Node.js pipeline with a ReadStream which reads data from a Postgres database using knex.js stream, then a Transform Stream which transforms the data, followed by another Transform Stream that batches the chunks with a record size of 500. Finally, a Writable Stream is used to update the Postgres database. For smaller data, there are no issues. However, when the data is large, the stream execution reaches the await update query and hangs. How can I resolve this?
I have tried to implement an ETL pipeline using streams that reads data from one table and updates data in another table. The stream pauses when the data is large. Note: The read and update processes are performed on different tables, but they both use the same transaction (Knex).
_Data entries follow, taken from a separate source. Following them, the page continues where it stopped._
/-- Perform entry `k` of a group, a request; `turn` at its team's turn (R317). A TTAPPEND waits for the Milliner's budget (R415, R416). -/
def requestStep (s : State) (r : GroupRef) (k : Nat) (turn : Bool) : Option State :=
  match teamAt s r.team, groupAt s r, gridAt s r.team.grid with
  | some t, some g, some gr =>
    match g.queue[k]? with
    | none => none
    | some a =>
      if !(isRequest a.opc) || a.fault.isSome || a.lanes = 0 || (a.stage == 2 && !turn) || !(requestOrder g k a)
          || (isMutating a.opc && (slogHolds s r t.core || followsOwed s t gr g a)) || (a.opc == 0xf1 && !(budgetOpen s 2)) then none
      else if lrDet gr.lr && isMutating a.opc && t.tk.abortMark then some (withdraw s r a a.lanes)
      else
        let s := if isMutating a.opc then markRelease (releaseAt s t.core shPackage) r a.all shPackage else s
        match requestLanes (tableRead s t gr g) r t.part a (lanesOf a.lanes) s [] 0 with
        | (s, vs, w, e) =>
          match e with
          | some (_, .machine) => some (mcheck s t.part)
          | some (_, .wait lacks) =>
            let s' := lacks.foldl (fun s x => hostAsk s x.1 x.2 .load) s
            let m := laneMask fun l => vs.any fun x => x.1 == l
            if m ≠ 0 then some (finishLanes (acquireAt s' t.core shPackage) r a m fun l =>
              match vs.find? fun x => x.1 == l with | some x => x.2 | none => 0)
            else if lacks.all fun x => hostAsked s x.2 then none
            else some s'
          | _ =>
            let m := laneMask fun l => vs.any fun x => x.1 == l
            let s := setEntry s r a.tok fun x => { x with owed := x.owed ||| w, stage := 0 }
            let a' := { a with owed := a.owed ||| w, lanes := a.lanes &&& ~~~w }
            let s := acquireAt s t.core shPackage
            let s := setEntry s r a.tok fun x => { x with lanes := a'.lanes }
            let s := if m = 0 ∧ (w ≠ 0 ∨ e.isSome) then s
              else finishLanes s r a' m fun l => match vs.find? fun x => x.1 == l with | some x => x.2 | none => 0
            match e with
            | some (l, .trap code info) => some (setEntry s r a.tok fun x =>
                { x with fault := some ⟨code, info, 4, laneMask fun i => i == l, 0⟩ })
            | some (l, .fault code info va) => some (setEntry s r a.tok fun x =>
                { x with fault := some ⟨code, info, 2, laneMask fun i => i == l, BitVec.ofNat 64 va⟩ })
            | _ => some s
  | _, _, _ => none

@[inherit_doc requestStep] def requestTry (s : State) (r : GroupRef) (k : Nat) (turn : Bool) : Option State :=
  (requestStep s r k turn).map fun s => settleTickets s r.team.grid

/-- Issue a request (R345, R346); one that changes a tree waits in a deterministic launch (R317). -/
def requestAct (c : Ctx) (f : RRR) : Act :=
  let a := accessOf c c.act f.dst f.mod.toNat (fun l => c.av l % 2 ^ 32) fun l => c.bv l % 2 ^ 32
  let wait : Bool := isMutating a.opc && lrDet c.gr.lr && ticketBuffers c.gr c.t && !c.t.tk.abortMark
  if c.act = 0 then .go {}
  else if queueFull c.g then .stall
  else .go { vec := some fun _ => 0, lazy := true, post := pushAccess c.r { a with stage := if wait then 2 else 0 } }

/-- TTFORK (R351). -/
def execTtfork (f : RRR) (s : State) : Out := issue (.ttfork f) s fun c => requestAct c f
/-- TTAPPEND (R352). -/
def execTtappend (f : RRR) (s : State) : Out := issue (.ttappend f) s fun c => requestAct c f
/-- TTPRUNE (R353). -/
def execTtprune (f : RRR) (s : State) : Out := issue (.ttprune f) s fun c => requestAct c f
/-- TTCOMMIT (R354). -/
def execTtcommit (f : RRR) (s : State) : Out := issue (.ttcommit f) s fun c => requestAct c f
/-- TTWALK (R357). -/
def execTtwalk (f : RRR) (s : State) : Out := issue (.ttwalk f) s fun c => requestAct c f
/-- TTREF.ATTACH (R355). -/
def execTtrefAttach (f : RRR) (s : State) : Out := issue (.ttrefAttach f) s fun c => requestAct c f
/-- TTREF.DETACH (R355). -/
def execTtrefDetach (f : RRR) (s : State) : Out := issue (.ttrefDetach f) s fun c => requestAct c f
/-- TTREF.PIN (R355). -/
def execTtrefPin (f : RRR) (s : State) : Out := issue (.ttrefPin f) s fun c => requestAct c f
/-- TTREF.UNPIN (R355). -/
def execTtrefUnpin (f : RRR) (s : State) : Out := issue (.ttrefUnpin f) s fun c => requestAct c f
/-- TTREF.EVICT (R355). -/
def execTtrefEvict (f : RRR) (s : State) : Out := issue (.ttrefEvict f) s fun c => requestAct c f
/-- TTQUERY.FREE (R356). -/
def execTtqueryFree (f : RRR) (s : State) : Out := issue (.ttqueryFree f) s fun c => requestAct c f
/-- TTQUERY.RESERVE (R356). -/
def execTtqueryReserve (f : RRR) (s : State) : Out := issue (.ttqueryReserve f) s fun c => requestAct c f
/-- TTQUERY.STATE (R356). -/
def execTtqueryState (f : RRR) (s : State) : Out := issue (.ttqueryState f) s fun c => requestAct c f
/-- DETOK (R363). -/
def execDetok (f : RRR) (s : State) : Out := issue (.detok f) s fun c => requestAct c f
/-- TOKSTEP (R364). -/
def execTokstep (f : RRR) (s : State) : Out := issue (.tokstep f) s fun c => requestAct c f

/-! Events. -/

def canMillinerRequest (s : State) (r : GroupRef) (k : Nat) : Bool := 
  partRuns s r.team && (requestTry s r k false).isSome
/-- MILLINER_REQUEST (R346, R347). -/
def execMillinerRequest (g : GroupRef) (k : Nat) (s : State) : Out :=
  event s (canMillinerRequest s g k) fun s => (requestTry s g k false).getD s

/-- A lane's result arrives for a request whose pages have returned (R359): in its queue, or held by a trapped group. The completion is
an acquire at PACKAGE scope (R348). -/
def owedResult (s : State) (r : GroupRef) (tok l v : Nat) : State :=
  let m := laneMask fun i => i == l
  let s := match teamAt s r.team with | some t => acquireAt s t.core shPackage | none => s
  match groupAt s r with
  | some g => match g.queue.find? fun a => a.tok == tok with
    | some a =>
      let a' := { a with owed := a.owed &&& ~~~m }
      let s := updGroup s r fun g => deliver g a m fun _ => BitVec.ofNat 128 v
      if a.lanes = 0 ∧ a'.owed = 0 then dropEntry (updGroup s r fun g => finishDst g a) r tok
      else setEntry s r tok fun _ => a'
    | none => updGroup s r fun g =>
        let held := g.saved.flatMap fun x => x.held
        match held.find? fun a => a.tok == tok with
        | some a => { (deliver g a m fun _ => BitVec.ofNat 128 v) with
            saved := g.saved.map fun (x : SavedTrap) =>
              { x with held := x.held.map fun (a : Access) => if a.tok == tok then { a with owed := a.owed &&& ~~~m } else a } }
        | none => g
  | none => s

/-- Deliver the result of a prune (R359, step 4). -/
def pruneResult (s : State) (d : Dying) : State :=
  match d.waiter with
  | some (r, tok, lv) => settleTickets (owedResult s r tok (lv % 32) (lv / 32)) r.team.grid
  | none => s

/-- Steps 3 and 4 of R359 for the oldest prune of a pool, then the end of its DESTROY. -/
def pruneReturn (s : State) (part k : Nat) : Option State :=
  if cancelsPending s part then none
  else match poolOf s part k with
    | none => none
    | some p => match p.dying with
      | [] => destroyEnd s part k
      | d :: rest =>
        some (pruneResult (updPool s part k fun _ => { (d.batches.foldl returnBatch p) with dying := rest }) d)

def canPrunePageReturn (s : State) (part pool : Nat) : Bool := (pruneReturn s part pool).isSome
/-- PRUNE_PAGE_RETURN (R359). -/
def execPrunePageReturn (part pool : Nat) (s : State) : Out :=
  event s (canPrunePageReturn s part pool) fun s => (pruneReturn s part pool).getD s

/-- The branch of a team names no live node (R360). -/
def branchStale (s : State) (gr : Grid) : Bool :=
  let b := lrBranch gr.lr
  b != 0xffffffff && (match poolOf s gr.part (lrBpool gr.lr) with
    | some p => idMalformed p b || (nodeOf p b).isNone
    | none => true)

def canCancelDelivery (s : State) (r : TeamRef) : Bool :=
  match teamAt s r, gridAt s r.grid with
  | some t, some _ => !t.cancelled && t.pruned
  | _, _ => false
/-- CANCEL becomes pending in every group that is not DONE (R360). -/
def cancelTeam (t : Team) : Team :=
  { t with
    cancelled := true
    groups := t.groups.map fun (g : Group) => if g.status == .done then g else { g with pending := g.pending ++ [causeOf tcCancel] } }
/-- CANCEL_DELIVERY (R360): every group that is not DONE takes CANCEL. -/
def execCancelDelivery (t : TeamRef) (s : State) : Out :=
  event s (canCancelDelivery s t) fun s => updTeam s t cancelTeam

end Sys2Proof.Machine
end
const transaction = await knex.transaction();
const readStream = transaction.raw("SELECT * from Books").stream();
const transformStream = new Transform({
objectMode: true,
highWaterMark: 1000,
transform(chunk, _encoding, next) {
this.push(chunk);
},
});
let batch: unknown[] = [];
const batchTransform = new Transform({
objectMode: true,
highWaterMark: 1,
transform(chunk, encoding, next) {
batch.push(chunk);
if (batch.length >= 500) {
next(null, batch);
batch = [];
}
},
flush(next) {
next(null, batch);
},
});
const writableStream = new Writable({
objectMode: true,
highWaterMark: 1,
async write(chunk, _encoding, callback) {
const queryText = `
UPDATE "author"
SET "Book" = 'test'
WHERE "id" = '1';
`;
await transaction.raw(queryText); //stream ends here
callback();
},
});
await pipeline([readStream, transformStream, batchTransform, writableStream]);